Work item: What is needed is an exact retyping of the records below, from the first line through the line that contains "order (R51). -/".

Information given:
-- ==== Sys2Proof/Machine/Params.lean ====
section
/-! DEFINITION. The fixed parameters (spec 00_scope.md R6), the Script ROM image (20_memory.md R51) and the named checks
a SCRIPT must pass (42_register_script.md R160 to R167). -/

namespace Sys2Proof

/-! ### Fixed parameters (R6) -/

/-- `T_PWR_MS` (R6). -/
def tPwrMs : Nat := 120
/-- `T_POSTRST_MS` (R6). -/
def tPostRstMs : Nat := 120
/-- `T_SLPOUT_MS` (R6). -/
def tSlpoutMs : Nat := 120
/-- `T_FINAL_MS` (R6). -/
def tFinalMs : Nat := 120
/-- `BANK_OFF_SEL` (R6, R77). -/
def bankOffSel : Byte := 0x00#8

/-! ### The Script ROM image (R51, R76) -/

/-- `entry((cmd, [d_0, …]))` = `[cmd, n, d_0, …]` (R51). -/
def ScriptStep.entry (st : ScriptStep) : List Byte :=
  st.cmd :: BitVec.ofNat 8 st.data.length :: st.data

/-- `image(SCRIPT)`: the entries in script order (R51). -/
def scriptImage : List ScriptStep → List Byte
  | [] => []
  | st :: rest => st.entry ++ scriptImage rest

/-- The number of bytes the entries take: the sum of `2 + n_i` (R51). -/
def scriptSize : List ScriptStep → Nat
  | [] => 0
  | st :: rest => (2 + st.data.length) + scriptSize rest

namespace Config

/-- `N_STEPS` (R6). -/
def nSteps (c : Config) : Nat := c.script.length

/-- `SCRIPT_BYTES` (R51). -/
def scriptBytes (c : Config) : Nat := scriptSize c.script

/-- `base_i`: where step `i` starts in the ROM (R51). -/
def stepBase (c : Config) (i : Nat) : Nat := scriptSize (c.script.take i)

/-- `BANK(i)`: the bank-select step for bank index `idx` (R77). -/
def bankStep (c : Config) (idx : Byte) : ScriptStep :=
  { cmd := c.bankselCmd, data := [c.bankMagic.b0, c.bankMagic.b1, c.bankMagic.b2, c.bankMagic.b3, idx] }

/-- `(COLMOD_CMD, [COLMOD_ARG])` (R165). -/
def colmodStep (c : Config) : ScriptStep := { cmd := c.colmodCmd, data := [c.colmodArg] }

/-- `(DISPON_CMD, [])` (R166). -/
def disponStep (c : Config) : ScriptStep := { cmd := c.disponCmd, data := [] }

end Config

/-! ### The script checks (R160 to R167) -/

/-- The indices, counted from `start`, of the steps that satisfy `p`. -/
def indicesWhere (p : ScriptStep → Bool) : Nat → List ScriptStep → List Nat
  | _, [] => []
  | start, st :: rest => if p st then start :: indicesWhere p (start + 1) rest else indicesWhere p (start + 1) rest

/-- The named checks of 42_register_script.md. -/
inductive ScriptCheck
  | chkLength       -- R160
  | chkBankForm     -- R161
  | chkBank0First   -- R162
  | chkBank1Once    -- R163
  | chkBankOff      -- R164
  | chkColmod       -- R165
  | chkDisponLast   -- R166
  | chkBankCount    -- R167
deriving DecidableEq, Repr

namespace Config

/-- The indices of the steps with `cmd` = `BANKSEL_CMD`. -/
def bankselIndices (c : Config) : List Nat :=
  indicesWhere (fun st => st.cmd == c.bankselCmd) 0 c.script

/-- The indices of the steps that are `BANK(BANK1_SEL)`. -/
def bank1Indices (c : Config) : List Nat :=
  indicesWhere (fun st => decide (st = c.bankStep c.bank1Sel)) 0 c.script

/-- R160: 5 ≤ N_STEPS ≤ 255, each step has at most 255 data bytes, SCRIPT_BYTES ≤ 65535. -/
def chkLength (c : Config) : Bool :=
  decide (5 ≤ c.nSteps) && decide (c.nSteps ≤ 255)
    && c.script.all (fun st => decide (st.data.length ≤ 255)) && decide (c.scriptBytes ≤ 65535)

/-- R161: every step with BANKSEL_CMD is one of the three bank-select steps. -/
def chkBankForm (c : Config) : Bool :=
  c.script.all (fun st => !(st.cmd == c.bankselCmd)
    || decide (st = c.bankStep c.bank0Sel) || decide (st = c.bankStep c.bank1Sel)
    || decide (st = c.bankStep bankOffSel))

/-- R162: step 0 is `BANK(BANK0_SEL)`. -/
def chkBank0First (c : Config) : Bool := decide (c.script[0]? = some (c.bankStep c.bank0Sel))

/-- R163: exactly one step, at index j, is `BANK(BANK1_SEL)`, and 1 ≤ j ≤ N_STEPS − 4. -/
def chkBank1Once (c : Config) : Bool :=
  match c.bank1Indices with
  | [j] => decide (1 ≤ j) && decide (j + 4 ≤ c.nSteps)
  | _ => false

/-- R164: step N_STEPS − 3 is `BANK(BANK_OFF_SEL)`. -/
def chkBankOff (c : Config) : Bool := decide (c.script.reverse[2]? = some (c.bankStep bankOffSel))

/-- R165: step N_STEPS − 2 is the COLMOD step. -/
def chkColmod (c : Config) : Bool := decide (c.script.reverse[1]? = some c.colmodStep)

/-- R166: step N_STEPS − 1 is the DISPON step, with no data bytes. -/
def chkDisponLast (c : Config) : Bool := decide (c.script.reverse[0]? = some c.disponStep)

/-- R167: the steps with BANKSEL_CMD are exactly those at 0, j and N_STEPS − 3; the three selects are distinct, and
neither COLMOD_CMD nor DISPON_CMD is BANKSEL_CMD. -/
def chkBankCount (c : Config) : Bool :=
  c.bank1Indices.any (fun j => decide (c.bankselIndices = [0, j, c.nSteps - 3]))
    && decide (c.bank0Sel ≠ c.bank1Sel) && decide (c.bank0Sel ≠ bankOffSel) && decide (c.bank1Sel ≠ bankOffSel)
    && decide (c.colmodCmd ≠ c.bankselCmd) && decide (c.disponCmd ≠ c.bankselCmd)

end Config

/-- Whether a configuration passes one named check. -/
def ScriptCheck.passes (c : Config) : ScriptCheck → Bool
  | .chkLength     => c.chkLength
  | .chkBankForm   => c.chkBankForm
  | .chkBank0First => c.chkBank0First
  | .chkBank1Once  => c.chkBank1Once
  | .chkBankOff    => c.chkBankOff
  | .chkColmod     => c.chkColmod
  | .chkDisponLast => c.chkDisponLast
  | .chkBankCount  => c.chkBankCount

/-- All checks, in the order of their rules. -/
def ScriptCheck.all : List ScriptCheck :=
  [.chkLength, .chkBankForm, .chkBank0First, .chkBank1Once, .chkBankOff, .chkColmod, .chkDisponLast, .chkBankCount]

namespace Config

/-- Every check that fails, not only the first (95_test_vectors.md L2.3). -/
def failedChecks (c : Config) : List ScriptCheck := ScriptCheck.all.filter (fun k => !(k.passes c))

/-- The bounds R6 puts on the numeric OPEN parameters. -/
def paramsInRange (c : Config) : Bool :=
  decide (30 ≤ c.tRstMs) && decide (c.tRstMs ≤ 119) && decide (1 ≤ c.errW)

/-- A valid configuration (R6, R9): the parameters are in range and every script check passes. -/
def valid (c : Config) : Bool := c.paramsInRange && c.failedChecks.isEmpty

end Config
end Sys2Proof
end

Result of this exercise:
-- ==== Sys2Proof/Machine/Params.lean ====
section
/-! DEFINITION. The fixed parameters (spec 00_scope.md R6), the Script ROM image (20_memory.md R51) and the named checks
a SCRIPT must pass (42_register_script.md R160 to R167). -/

namespace Sys2Proof

/-! ### Fixed parameters (R6) -/

/-- `T_PWR_MS` (R6). -/
def tPwrMs : Nat := 120
/-- `T_POSTRST_MS` (R6). -/
def tPostRstMs : Nat := 120
/-- `T_SLPOUT_MS` (R6). -/
def tSlpoutMs : Nat := 120
/-- `T_FINAL_MS` (R6). -/
def tFinalMs : Nat := 120
/-- `BANK_OFF_SEL` (R6, R77). -/
def bankOffSel : Byte := 0x00#8

/-! ### The Script ROM image (R51, R76) -/

/-- `entry((cmd, [d_0, …]))` = `[cmd, n, d_0, …]` (R51). -/
def ScriptStep.entry (st : ScriptStep) : List Byte :=
  st.cmd :: BitVec.ofNat 8 st.data.length :: st.data

/-- `image(SCRIPT)`: the entries in script order (R51). -/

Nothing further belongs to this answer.